→ **Requirement**
The answer must be every line of the records below that contains the word "retireInput".

[Collected data entries]
▽
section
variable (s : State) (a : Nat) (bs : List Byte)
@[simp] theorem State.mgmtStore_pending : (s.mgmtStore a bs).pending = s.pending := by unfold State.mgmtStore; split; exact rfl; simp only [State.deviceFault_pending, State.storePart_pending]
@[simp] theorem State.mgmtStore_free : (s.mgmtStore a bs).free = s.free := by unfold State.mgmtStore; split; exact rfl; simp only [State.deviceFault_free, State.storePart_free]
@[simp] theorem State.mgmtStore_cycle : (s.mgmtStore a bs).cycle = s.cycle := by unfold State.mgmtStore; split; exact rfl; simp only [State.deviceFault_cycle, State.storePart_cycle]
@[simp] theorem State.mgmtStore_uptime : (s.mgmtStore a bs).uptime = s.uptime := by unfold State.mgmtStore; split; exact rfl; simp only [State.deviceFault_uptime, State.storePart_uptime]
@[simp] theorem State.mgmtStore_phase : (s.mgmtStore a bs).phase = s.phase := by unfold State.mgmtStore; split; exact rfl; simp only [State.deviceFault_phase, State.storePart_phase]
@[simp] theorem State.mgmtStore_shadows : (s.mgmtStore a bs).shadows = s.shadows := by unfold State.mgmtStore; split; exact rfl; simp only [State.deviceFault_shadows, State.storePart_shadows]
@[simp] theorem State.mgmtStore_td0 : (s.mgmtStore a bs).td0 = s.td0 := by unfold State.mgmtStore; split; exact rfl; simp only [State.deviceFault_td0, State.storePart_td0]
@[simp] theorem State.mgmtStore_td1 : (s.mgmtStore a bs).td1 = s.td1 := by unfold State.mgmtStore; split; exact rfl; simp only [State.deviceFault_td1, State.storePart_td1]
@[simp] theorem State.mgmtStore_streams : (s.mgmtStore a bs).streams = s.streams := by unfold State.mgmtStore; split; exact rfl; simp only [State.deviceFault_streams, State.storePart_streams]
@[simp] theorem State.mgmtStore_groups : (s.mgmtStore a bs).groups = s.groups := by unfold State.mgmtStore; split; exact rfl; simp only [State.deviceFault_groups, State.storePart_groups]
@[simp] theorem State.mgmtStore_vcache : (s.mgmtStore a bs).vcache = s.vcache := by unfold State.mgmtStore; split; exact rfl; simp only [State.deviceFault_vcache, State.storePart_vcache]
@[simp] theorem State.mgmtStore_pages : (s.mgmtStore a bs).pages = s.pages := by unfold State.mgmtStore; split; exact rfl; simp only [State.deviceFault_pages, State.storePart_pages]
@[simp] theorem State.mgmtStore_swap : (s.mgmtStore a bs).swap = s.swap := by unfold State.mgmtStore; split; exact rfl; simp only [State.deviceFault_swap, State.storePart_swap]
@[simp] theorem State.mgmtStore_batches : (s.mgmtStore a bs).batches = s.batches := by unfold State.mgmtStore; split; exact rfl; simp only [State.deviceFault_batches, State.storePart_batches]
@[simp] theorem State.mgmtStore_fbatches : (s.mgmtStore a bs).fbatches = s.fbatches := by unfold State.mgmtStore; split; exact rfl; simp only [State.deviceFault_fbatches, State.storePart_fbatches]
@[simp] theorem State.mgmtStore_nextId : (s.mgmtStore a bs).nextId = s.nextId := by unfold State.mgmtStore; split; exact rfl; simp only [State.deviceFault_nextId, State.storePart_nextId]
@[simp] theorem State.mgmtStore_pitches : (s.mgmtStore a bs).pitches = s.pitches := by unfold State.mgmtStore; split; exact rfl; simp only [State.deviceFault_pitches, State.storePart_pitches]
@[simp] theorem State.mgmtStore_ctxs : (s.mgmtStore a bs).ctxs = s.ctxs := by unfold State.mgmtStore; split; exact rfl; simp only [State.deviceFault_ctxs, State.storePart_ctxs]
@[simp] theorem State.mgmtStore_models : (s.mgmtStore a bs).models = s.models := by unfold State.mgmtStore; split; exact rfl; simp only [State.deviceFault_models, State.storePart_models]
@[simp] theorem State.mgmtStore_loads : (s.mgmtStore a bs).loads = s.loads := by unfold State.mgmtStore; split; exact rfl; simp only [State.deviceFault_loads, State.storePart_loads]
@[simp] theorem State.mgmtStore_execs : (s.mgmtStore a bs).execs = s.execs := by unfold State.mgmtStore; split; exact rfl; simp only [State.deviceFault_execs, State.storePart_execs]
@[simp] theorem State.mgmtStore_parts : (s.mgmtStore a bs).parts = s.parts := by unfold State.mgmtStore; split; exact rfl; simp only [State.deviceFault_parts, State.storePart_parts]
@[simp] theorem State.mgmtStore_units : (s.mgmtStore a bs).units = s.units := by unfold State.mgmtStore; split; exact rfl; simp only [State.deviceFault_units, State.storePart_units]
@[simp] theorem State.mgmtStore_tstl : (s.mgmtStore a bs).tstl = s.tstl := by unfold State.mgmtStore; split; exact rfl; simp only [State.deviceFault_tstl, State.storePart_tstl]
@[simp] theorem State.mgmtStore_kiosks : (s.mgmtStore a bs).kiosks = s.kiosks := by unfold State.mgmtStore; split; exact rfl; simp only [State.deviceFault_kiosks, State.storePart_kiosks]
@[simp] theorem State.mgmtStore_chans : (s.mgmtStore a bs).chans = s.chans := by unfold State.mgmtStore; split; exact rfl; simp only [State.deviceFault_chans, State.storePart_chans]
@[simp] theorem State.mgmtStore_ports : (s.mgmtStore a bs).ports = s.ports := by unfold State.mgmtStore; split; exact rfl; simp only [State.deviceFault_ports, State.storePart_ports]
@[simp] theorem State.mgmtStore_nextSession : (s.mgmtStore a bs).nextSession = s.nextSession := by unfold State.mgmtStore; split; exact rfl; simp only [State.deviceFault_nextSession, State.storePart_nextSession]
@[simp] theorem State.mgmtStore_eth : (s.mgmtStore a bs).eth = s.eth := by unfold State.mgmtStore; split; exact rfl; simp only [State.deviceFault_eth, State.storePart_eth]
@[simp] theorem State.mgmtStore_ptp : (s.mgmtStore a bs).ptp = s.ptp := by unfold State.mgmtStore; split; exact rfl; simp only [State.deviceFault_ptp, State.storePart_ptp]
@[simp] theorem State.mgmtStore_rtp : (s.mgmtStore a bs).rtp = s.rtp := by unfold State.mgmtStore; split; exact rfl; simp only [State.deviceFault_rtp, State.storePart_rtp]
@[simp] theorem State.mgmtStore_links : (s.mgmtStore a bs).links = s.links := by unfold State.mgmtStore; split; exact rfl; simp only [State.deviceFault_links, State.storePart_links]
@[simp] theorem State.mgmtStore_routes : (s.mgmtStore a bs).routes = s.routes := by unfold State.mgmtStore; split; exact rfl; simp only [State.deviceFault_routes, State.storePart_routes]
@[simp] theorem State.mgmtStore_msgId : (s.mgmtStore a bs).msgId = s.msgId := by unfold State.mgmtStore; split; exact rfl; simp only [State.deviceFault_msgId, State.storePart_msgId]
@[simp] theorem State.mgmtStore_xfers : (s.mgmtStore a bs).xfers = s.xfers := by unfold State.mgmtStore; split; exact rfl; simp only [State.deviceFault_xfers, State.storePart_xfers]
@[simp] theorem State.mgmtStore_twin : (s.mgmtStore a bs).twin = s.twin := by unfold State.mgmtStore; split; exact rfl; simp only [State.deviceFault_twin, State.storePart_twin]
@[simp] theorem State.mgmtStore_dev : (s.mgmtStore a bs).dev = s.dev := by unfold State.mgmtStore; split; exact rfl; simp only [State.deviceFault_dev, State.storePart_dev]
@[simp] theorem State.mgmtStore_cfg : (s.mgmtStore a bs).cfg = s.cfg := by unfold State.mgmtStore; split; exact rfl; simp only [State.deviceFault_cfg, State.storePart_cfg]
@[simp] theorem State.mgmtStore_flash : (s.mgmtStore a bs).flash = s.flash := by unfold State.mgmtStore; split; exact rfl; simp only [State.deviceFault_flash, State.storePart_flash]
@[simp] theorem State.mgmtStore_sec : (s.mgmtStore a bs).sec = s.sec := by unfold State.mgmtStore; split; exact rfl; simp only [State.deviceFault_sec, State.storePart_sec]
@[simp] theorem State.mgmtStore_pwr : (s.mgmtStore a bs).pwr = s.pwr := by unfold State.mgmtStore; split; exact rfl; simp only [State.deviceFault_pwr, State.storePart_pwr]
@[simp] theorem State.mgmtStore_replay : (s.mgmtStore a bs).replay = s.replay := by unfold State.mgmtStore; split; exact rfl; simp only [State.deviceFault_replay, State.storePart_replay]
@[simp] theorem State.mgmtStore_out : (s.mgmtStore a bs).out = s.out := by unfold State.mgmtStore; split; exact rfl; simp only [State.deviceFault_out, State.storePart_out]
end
△
▽
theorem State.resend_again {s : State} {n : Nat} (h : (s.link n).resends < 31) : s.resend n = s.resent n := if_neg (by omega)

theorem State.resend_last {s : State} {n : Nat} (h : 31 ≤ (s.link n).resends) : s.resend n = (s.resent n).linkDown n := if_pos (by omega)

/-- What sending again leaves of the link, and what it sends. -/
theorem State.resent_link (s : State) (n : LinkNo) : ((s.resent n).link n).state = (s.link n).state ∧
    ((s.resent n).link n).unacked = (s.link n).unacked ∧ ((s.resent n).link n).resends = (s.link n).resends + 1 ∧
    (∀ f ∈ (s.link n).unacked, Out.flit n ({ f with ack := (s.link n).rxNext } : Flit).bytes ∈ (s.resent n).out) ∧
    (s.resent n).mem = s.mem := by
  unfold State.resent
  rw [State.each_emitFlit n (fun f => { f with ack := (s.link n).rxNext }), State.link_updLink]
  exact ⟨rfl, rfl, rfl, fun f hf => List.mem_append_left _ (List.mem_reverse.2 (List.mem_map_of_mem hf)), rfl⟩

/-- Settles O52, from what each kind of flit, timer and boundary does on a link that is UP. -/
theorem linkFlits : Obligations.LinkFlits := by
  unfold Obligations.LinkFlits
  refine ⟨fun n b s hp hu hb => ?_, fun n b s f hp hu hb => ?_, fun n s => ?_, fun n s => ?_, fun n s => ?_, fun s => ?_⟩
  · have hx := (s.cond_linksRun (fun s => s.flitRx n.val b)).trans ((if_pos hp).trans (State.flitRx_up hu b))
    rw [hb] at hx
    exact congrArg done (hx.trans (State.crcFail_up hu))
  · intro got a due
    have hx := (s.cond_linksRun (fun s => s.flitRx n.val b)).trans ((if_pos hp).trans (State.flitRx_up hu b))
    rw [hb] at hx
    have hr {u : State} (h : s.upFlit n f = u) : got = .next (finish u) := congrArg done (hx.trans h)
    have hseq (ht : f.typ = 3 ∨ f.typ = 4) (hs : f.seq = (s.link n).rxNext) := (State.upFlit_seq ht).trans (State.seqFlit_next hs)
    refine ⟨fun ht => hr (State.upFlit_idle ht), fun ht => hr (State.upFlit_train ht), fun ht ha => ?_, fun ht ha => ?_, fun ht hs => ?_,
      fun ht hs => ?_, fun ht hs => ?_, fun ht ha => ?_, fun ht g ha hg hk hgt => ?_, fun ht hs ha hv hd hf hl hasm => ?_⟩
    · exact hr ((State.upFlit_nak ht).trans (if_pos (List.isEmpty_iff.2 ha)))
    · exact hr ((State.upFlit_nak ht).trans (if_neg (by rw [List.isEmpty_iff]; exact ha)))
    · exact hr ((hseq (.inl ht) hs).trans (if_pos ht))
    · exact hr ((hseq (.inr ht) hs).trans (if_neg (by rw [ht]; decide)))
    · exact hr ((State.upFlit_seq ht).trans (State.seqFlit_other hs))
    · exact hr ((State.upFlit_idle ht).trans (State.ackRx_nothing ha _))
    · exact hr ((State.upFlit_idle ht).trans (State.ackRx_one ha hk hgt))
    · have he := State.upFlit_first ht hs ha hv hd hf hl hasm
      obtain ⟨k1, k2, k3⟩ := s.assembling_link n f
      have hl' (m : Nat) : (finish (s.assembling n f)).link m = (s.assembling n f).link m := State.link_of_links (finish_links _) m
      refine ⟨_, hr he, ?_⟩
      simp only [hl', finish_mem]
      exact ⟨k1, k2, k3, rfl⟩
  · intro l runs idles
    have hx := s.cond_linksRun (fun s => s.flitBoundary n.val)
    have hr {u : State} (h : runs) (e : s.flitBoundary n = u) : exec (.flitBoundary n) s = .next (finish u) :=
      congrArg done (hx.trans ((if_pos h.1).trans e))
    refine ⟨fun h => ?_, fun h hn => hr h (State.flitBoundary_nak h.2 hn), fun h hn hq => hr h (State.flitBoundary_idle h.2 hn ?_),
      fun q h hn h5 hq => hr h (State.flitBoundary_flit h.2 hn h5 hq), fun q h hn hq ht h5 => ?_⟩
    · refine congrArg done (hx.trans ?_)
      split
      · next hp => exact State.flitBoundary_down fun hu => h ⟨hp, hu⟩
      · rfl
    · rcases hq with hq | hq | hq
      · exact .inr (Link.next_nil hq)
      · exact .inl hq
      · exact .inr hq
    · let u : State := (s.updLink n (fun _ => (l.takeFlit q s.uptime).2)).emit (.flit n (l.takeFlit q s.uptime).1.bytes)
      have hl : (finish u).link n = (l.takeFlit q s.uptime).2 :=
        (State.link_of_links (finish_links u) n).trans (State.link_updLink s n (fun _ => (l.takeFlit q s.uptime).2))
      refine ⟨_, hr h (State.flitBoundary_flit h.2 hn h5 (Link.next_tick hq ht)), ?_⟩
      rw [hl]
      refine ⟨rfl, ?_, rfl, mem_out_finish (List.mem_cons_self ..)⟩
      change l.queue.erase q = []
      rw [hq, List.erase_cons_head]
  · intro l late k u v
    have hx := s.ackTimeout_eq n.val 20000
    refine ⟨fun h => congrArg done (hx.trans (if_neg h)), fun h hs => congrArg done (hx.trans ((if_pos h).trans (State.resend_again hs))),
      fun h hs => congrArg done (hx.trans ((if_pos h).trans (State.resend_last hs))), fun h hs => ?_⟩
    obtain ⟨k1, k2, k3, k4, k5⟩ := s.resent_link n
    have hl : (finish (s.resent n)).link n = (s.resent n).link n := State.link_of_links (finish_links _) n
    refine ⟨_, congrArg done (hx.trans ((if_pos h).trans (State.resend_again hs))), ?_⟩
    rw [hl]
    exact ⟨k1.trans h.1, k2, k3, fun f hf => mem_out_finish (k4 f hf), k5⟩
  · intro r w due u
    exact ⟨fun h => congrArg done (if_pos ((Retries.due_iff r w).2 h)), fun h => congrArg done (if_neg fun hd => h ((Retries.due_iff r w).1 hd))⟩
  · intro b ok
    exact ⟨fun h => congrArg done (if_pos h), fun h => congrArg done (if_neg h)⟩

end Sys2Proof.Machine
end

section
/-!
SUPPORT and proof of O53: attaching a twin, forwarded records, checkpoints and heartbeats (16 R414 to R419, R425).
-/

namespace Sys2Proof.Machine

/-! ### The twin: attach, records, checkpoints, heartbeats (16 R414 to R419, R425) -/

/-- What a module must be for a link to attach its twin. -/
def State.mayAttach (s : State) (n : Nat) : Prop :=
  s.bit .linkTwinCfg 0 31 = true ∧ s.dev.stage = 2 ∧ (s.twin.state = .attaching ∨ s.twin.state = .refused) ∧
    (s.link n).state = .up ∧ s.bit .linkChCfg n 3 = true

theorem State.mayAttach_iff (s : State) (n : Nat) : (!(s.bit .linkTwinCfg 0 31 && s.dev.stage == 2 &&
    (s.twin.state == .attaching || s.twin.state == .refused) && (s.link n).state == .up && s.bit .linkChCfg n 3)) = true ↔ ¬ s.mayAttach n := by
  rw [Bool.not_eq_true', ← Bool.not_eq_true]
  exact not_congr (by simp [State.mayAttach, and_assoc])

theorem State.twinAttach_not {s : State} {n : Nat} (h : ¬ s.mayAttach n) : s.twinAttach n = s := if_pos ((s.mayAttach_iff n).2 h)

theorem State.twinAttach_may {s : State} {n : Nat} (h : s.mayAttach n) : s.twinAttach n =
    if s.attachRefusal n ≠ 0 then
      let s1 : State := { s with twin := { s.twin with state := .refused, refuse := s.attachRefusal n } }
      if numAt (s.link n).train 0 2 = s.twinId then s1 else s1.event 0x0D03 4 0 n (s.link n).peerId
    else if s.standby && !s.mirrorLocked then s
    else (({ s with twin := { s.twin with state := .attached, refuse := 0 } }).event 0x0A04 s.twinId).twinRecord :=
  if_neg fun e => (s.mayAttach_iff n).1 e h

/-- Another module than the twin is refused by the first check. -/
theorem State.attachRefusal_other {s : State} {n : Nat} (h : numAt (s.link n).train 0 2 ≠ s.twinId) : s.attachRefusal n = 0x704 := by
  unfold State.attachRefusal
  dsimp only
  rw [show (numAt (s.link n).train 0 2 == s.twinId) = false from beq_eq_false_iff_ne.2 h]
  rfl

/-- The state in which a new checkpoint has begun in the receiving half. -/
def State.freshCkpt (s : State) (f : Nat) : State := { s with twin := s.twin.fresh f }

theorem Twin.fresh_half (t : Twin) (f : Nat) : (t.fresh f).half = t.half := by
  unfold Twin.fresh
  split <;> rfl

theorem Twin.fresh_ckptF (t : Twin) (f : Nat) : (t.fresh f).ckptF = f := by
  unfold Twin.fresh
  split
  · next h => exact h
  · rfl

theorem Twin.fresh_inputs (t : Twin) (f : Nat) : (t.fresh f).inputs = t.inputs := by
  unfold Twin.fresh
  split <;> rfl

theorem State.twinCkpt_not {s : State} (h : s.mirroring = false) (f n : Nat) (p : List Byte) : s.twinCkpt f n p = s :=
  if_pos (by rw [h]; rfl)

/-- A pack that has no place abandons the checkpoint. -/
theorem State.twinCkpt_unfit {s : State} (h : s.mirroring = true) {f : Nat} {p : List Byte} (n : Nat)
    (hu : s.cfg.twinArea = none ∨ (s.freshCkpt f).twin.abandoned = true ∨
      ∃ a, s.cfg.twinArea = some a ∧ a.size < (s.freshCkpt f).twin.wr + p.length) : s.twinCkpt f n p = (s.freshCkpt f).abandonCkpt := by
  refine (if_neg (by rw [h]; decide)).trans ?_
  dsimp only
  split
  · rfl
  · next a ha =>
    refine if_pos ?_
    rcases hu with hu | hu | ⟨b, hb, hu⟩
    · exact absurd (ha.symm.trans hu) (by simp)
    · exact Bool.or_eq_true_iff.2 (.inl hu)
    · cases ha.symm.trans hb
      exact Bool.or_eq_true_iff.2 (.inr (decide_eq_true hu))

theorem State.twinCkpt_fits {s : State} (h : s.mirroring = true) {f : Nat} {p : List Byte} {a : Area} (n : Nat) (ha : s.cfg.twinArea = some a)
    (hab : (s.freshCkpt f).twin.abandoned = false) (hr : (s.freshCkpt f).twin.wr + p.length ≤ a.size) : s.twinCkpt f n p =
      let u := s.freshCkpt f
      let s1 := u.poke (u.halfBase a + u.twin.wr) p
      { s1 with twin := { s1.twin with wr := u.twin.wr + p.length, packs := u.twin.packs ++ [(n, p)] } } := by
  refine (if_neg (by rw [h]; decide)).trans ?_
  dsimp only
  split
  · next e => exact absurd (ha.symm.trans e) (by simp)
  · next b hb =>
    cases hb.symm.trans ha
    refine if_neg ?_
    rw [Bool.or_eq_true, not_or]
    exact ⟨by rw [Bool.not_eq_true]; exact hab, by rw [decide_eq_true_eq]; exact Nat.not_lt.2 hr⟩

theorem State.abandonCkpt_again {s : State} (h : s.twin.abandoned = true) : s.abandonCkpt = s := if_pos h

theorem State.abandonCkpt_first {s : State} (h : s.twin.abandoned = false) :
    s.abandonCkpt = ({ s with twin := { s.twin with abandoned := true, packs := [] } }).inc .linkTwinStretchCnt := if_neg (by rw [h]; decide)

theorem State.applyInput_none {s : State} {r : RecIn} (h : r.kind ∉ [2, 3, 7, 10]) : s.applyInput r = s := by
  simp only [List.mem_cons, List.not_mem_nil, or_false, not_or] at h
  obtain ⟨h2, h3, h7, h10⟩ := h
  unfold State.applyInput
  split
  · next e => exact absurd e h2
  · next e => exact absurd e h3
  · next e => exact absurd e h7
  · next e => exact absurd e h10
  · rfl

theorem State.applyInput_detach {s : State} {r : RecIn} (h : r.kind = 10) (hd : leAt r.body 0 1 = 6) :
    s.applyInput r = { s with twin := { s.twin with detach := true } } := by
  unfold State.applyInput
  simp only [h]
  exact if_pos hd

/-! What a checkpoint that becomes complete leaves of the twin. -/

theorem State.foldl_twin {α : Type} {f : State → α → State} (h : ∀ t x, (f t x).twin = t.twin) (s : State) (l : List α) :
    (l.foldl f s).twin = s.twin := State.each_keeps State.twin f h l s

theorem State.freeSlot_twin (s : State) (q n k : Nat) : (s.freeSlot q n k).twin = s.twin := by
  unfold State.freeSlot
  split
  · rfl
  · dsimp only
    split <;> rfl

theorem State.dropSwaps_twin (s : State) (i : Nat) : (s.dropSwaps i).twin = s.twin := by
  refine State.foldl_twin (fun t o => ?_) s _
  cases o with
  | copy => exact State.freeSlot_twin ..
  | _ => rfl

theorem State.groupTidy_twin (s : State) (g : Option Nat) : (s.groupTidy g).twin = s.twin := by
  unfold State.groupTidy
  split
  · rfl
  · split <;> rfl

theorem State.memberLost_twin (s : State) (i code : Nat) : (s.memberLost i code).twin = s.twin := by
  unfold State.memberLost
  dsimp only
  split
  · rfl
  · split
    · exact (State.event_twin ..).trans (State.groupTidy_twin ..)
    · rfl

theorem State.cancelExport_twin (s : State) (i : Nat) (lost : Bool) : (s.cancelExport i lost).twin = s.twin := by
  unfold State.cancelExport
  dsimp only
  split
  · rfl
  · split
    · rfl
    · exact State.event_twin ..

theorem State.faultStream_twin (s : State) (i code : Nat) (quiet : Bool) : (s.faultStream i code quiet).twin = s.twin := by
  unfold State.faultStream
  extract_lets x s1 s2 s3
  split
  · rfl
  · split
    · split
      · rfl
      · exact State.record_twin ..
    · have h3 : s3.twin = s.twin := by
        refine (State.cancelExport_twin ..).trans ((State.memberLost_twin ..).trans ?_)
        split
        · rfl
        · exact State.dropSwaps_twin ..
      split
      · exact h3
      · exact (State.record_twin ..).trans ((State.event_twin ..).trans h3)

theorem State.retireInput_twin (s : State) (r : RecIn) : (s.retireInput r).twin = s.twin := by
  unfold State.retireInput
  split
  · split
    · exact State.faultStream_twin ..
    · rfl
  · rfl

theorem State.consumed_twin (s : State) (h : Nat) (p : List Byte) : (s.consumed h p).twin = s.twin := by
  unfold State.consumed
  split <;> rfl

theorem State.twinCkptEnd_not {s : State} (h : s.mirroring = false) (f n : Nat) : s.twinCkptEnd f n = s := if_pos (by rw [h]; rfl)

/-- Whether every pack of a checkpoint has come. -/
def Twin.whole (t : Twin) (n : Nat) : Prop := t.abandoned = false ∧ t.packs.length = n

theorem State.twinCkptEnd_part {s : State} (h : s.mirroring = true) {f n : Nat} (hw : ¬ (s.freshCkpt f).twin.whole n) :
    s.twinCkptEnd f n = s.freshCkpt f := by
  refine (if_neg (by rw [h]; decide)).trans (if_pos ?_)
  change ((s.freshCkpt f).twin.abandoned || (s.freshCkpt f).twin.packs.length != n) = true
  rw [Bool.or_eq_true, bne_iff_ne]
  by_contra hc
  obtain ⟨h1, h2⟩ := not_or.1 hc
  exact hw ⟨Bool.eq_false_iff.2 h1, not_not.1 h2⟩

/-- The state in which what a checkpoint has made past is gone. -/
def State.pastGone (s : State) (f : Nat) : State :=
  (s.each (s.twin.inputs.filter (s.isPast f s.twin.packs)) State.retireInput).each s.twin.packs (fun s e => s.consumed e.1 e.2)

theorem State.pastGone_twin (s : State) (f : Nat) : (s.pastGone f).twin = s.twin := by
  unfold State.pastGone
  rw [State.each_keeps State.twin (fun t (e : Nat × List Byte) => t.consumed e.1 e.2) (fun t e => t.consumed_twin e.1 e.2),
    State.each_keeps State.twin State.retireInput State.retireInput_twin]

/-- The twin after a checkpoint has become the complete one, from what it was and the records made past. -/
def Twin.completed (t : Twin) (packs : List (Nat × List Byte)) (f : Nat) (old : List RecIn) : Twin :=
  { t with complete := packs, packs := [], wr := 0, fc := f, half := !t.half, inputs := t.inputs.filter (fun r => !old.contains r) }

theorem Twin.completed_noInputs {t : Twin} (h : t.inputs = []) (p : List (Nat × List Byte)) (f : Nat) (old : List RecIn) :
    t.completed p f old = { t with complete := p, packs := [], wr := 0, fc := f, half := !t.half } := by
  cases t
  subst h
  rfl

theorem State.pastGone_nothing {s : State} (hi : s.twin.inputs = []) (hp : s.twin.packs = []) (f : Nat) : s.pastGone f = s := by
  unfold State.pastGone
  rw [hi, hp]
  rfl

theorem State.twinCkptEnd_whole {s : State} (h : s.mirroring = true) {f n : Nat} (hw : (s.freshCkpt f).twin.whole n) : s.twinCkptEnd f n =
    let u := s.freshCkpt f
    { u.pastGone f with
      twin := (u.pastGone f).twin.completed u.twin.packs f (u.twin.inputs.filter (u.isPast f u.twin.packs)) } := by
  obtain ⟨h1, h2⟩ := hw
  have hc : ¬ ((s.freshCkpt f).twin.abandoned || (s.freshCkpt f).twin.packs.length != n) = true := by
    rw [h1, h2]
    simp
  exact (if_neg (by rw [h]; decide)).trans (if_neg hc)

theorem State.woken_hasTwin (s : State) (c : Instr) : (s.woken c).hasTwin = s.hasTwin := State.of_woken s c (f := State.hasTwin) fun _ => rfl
△
→ **Response to this task**
theorem State.retireInput_twin (s : State) (r : RecIn) : (s.retireInput r).twin = s.twin := by
  unfold State.retireInput
  (s.each (s.twin.inputs.filter (s.isPast f s.twin.packs)) State.retireInput).each s.twin.packs (fun s e => s.consumed e.1 e.2)
    State.each_keeps State.twin State.retireInput State.retireInput_twin]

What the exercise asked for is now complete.